#### [Assignment]
The lines from the start of the records through the one containing "4 s) s)) s.begin)" are to be transcribed exactly, and nothing else.

[Stored data]
● ● ● ●

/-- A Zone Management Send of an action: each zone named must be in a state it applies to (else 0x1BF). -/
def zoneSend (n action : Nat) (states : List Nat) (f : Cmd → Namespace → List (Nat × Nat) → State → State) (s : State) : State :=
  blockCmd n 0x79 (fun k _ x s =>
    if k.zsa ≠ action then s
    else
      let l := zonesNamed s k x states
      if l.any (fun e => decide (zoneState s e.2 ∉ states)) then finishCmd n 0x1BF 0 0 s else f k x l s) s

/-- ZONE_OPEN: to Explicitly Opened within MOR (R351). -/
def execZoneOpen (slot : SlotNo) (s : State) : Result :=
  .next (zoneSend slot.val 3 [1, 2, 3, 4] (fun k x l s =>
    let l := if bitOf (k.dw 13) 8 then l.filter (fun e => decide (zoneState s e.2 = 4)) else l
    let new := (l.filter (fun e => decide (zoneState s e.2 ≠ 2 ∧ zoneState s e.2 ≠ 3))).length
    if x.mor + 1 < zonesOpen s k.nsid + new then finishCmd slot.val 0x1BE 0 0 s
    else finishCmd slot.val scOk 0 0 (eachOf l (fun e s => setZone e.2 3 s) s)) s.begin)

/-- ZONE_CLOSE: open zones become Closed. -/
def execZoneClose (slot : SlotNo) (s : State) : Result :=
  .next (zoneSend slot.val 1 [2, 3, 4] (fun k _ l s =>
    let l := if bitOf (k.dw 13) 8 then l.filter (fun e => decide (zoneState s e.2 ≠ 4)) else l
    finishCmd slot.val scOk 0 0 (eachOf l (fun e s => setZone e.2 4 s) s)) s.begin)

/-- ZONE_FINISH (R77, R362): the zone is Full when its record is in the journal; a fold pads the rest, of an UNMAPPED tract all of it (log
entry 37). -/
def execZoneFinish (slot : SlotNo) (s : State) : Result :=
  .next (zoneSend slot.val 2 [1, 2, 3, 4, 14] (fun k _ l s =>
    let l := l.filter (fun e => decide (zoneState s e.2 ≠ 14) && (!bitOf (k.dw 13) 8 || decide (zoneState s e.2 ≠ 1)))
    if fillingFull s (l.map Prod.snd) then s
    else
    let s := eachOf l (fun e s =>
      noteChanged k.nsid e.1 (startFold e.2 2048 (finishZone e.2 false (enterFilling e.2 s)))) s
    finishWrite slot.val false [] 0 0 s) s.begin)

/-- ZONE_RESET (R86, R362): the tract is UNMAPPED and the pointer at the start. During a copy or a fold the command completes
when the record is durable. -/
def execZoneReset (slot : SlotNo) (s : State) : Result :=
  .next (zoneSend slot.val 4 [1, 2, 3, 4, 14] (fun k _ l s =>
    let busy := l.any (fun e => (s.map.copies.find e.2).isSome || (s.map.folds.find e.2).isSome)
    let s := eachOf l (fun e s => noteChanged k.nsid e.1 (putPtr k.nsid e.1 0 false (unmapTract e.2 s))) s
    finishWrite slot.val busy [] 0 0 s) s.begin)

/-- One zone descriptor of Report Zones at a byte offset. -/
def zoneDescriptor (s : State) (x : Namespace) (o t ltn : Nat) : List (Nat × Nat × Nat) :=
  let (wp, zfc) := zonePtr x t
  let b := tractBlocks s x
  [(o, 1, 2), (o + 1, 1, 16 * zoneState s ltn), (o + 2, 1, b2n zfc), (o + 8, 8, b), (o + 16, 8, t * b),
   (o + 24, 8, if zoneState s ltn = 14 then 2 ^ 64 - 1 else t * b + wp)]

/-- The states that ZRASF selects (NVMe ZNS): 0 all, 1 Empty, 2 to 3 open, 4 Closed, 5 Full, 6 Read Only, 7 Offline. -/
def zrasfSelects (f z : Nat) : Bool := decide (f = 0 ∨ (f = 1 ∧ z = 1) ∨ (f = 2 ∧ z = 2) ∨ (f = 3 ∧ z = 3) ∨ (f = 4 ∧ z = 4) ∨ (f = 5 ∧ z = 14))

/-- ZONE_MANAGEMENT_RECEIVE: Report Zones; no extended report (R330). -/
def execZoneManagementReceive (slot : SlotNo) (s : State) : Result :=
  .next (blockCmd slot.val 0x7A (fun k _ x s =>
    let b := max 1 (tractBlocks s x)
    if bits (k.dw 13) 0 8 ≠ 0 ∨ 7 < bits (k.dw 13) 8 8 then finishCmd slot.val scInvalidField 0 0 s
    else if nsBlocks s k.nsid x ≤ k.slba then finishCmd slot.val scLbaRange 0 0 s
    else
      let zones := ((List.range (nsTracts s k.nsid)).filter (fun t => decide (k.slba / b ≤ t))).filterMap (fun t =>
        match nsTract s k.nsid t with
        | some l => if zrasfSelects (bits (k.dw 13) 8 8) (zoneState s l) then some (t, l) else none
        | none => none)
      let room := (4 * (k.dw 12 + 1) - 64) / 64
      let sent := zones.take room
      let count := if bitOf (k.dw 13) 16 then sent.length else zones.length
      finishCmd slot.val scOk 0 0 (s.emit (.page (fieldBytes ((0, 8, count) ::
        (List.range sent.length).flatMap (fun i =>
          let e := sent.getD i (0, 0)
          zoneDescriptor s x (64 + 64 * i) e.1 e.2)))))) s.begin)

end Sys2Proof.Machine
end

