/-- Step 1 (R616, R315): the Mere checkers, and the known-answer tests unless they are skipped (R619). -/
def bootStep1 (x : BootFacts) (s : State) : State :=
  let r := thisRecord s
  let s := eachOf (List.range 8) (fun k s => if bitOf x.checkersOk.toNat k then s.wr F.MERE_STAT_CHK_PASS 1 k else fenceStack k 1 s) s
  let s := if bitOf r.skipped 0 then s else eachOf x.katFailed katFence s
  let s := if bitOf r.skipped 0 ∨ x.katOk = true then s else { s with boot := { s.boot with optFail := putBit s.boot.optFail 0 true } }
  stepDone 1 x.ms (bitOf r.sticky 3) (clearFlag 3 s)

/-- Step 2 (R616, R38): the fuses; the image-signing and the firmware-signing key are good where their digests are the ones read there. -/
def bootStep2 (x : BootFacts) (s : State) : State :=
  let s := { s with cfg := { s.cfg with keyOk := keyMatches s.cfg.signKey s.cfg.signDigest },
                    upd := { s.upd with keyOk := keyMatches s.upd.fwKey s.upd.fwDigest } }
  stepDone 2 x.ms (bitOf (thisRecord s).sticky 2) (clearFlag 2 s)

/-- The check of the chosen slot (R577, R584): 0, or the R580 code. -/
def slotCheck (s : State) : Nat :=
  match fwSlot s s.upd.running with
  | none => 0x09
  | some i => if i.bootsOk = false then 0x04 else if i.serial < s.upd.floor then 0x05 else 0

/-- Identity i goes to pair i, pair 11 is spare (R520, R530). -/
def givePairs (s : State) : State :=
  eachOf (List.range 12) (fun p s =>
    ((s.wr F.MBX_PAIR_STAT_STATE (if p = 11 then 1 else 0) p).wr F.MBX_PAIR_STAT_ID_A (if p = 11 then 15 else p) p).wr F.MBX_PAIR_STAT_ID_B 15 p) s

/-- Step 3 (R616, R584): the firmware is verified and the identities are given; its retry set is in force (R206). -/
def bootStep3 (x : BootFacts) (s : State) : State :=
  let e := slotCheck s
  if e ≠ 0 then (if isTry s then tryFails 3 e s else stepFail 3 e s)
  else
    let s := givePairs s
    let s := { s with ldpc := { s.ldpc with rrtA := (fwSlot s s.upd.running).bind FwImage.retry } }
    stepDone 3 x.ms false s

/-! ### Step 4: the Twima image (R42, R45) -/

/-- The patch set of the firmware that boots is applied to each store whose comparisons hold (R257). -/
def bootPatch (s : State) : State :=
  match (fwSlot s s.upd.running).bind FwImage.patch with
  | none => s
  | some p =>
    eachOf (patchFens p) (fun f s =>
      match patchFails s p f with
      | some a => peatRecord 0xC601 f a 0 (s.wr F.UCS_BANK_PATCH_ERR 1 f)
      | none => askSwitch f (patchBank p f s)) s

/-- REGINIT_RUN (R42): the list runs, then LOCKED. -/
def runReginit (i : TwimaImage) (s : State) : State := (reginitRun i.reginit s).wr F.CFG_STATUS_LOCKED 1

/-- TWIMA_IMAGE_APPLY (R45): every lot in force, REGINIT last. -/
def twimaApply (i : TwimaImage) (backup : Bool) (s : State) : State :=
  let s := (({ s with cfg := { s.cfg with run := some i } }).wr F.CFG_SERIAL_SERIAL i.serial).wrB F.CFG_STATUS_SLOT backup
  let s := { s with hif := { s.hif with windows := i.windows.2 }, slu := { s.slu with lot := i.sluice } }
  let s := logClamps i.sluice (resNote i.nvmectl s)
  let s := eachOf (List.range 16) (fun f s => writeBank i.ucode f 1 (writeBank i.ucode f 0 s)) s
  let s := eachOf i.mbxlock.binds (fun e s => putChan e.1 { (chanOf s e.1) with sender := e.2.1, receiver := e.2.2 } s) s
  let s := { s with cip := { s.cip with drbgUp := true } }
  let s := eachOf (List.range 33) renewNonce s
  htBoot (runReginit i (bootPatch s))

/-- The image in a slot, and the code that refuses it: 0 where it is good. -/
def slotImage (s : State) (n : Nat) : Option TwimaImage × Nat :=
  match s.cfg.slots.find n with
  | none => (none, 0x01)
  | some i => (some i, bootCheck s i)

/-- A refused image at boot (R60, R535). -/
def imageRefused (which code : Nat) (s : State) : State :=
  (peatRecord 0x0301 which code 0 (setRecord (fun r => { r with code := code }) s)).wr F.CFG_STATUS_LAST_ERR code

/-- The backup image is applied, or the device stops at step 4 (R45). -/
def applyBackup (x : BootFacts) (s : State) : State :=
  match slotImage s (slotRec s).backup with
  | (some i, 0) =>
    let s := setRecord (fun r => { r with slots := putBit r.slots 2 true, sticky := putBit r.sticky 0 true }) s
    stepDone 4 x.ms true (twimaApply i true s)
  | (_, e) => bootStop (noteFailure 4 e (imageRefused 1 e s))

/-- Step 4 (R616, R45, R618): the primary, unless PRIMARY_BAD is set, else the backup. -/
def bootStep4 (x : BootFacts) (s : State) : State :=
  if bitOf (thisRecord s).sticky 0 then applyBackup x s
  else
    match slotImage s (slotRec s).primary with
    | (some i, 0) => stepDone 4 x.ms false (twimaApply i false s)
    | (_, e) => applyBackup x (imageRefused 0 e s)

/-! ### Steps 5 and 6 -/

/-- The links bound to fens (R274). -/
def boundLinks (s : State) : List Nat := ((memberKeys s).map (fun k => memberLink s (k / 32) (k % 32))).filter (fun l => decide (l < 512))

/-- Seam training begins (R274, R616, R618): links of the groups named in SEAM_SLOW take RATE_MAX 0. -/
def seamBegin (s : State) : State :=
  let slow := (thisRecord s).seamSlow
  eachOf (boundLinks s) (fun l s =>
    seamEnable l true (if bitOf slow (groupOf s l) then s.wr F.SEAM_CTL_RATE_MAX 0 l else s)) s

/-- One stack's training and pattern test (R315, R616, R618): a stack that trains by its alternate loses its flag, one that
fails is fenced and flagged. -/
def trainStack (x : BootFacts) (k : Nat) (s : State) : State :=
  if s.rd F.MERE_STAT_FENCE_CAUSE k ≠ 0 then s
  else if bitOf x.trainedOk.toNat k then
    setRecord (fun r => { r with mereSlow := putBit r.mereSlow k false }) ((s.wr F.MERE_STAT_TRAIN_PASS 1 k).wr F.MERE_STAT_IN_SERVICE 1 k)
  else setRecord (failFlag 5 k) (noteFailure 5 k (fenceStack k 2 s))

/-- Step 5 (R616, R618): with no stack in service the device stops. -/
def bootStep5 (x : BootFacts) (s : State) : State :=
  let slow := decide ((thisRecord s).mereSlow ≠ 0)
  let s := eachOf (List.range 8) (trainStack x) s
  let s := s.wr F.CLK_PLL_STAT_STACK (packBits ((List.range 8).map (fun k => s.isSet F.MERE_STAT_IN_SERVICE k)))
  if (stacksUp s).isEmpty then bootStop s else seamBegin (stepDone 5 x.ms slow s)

● ● ● ●

#### [Result of this task]
/-- A Zone Management Send of an action: each zone named must be in a state it applies to (else 0x1BF). -/
def zoneSend (n action : Nat) (states : List Nat) (f : Cmd → Namespace → List (Nat × Nat) → State → State) (s : State) : State :=
  blockCmd n 0x79 (fun k _ x s =>
    if k.zsa ≠ action then s
    else
      let l := zonesNamed s k x states
      if l.any (fun e => decide (zoneState s e.2 ∉ states)) then finishCmd n 0x1BF 0 0 s else f k x l s) s

/-- ZONE_OPEN: to Explicitly Opened within MOR (R351). -/
def execZoneOpen (slot : SlotNo) (s : State) : Result :=
  .next (zoneSend slot.val 3 [1, 2, 3, 4] (fun k x l s =>
    let l := if bitOf (k.dw 13) 8 then l.filter (fun e => decide (zoneState s e.2 = 4)) else l
    let new := (l.filter (fun e => decide (zoneState s e.2 ≠ 2 ∧ zoneState s e.2 ≠ 3))).length
    if x.mor + 1 < zonesOpen s k.nsid + new then finishCmd slot.val 0x1BE 0 0 s
    else finishCmd slot.val scOk 0 0 (eachOf l (fun e s => setZone e.2 3 s) s)) s.begin)

/-- ZONE_CLOSE: open zones become Closed. -/
def execZoneClose (slot : SlotNo) (s : State) : Result :=
  .next (zoneSend slot.val 1 [2, 3, 4] (fun k _ l s =>
    let l := if bitOf (k.dw 13) 8 then l.filter (fun e => decide (zoneState s e.2 ≠ 4)) else l
    finishCmd slot.val scOk 0 0 (eachOf l (fun e s => setZone e.2 4 s) s)) s.begin)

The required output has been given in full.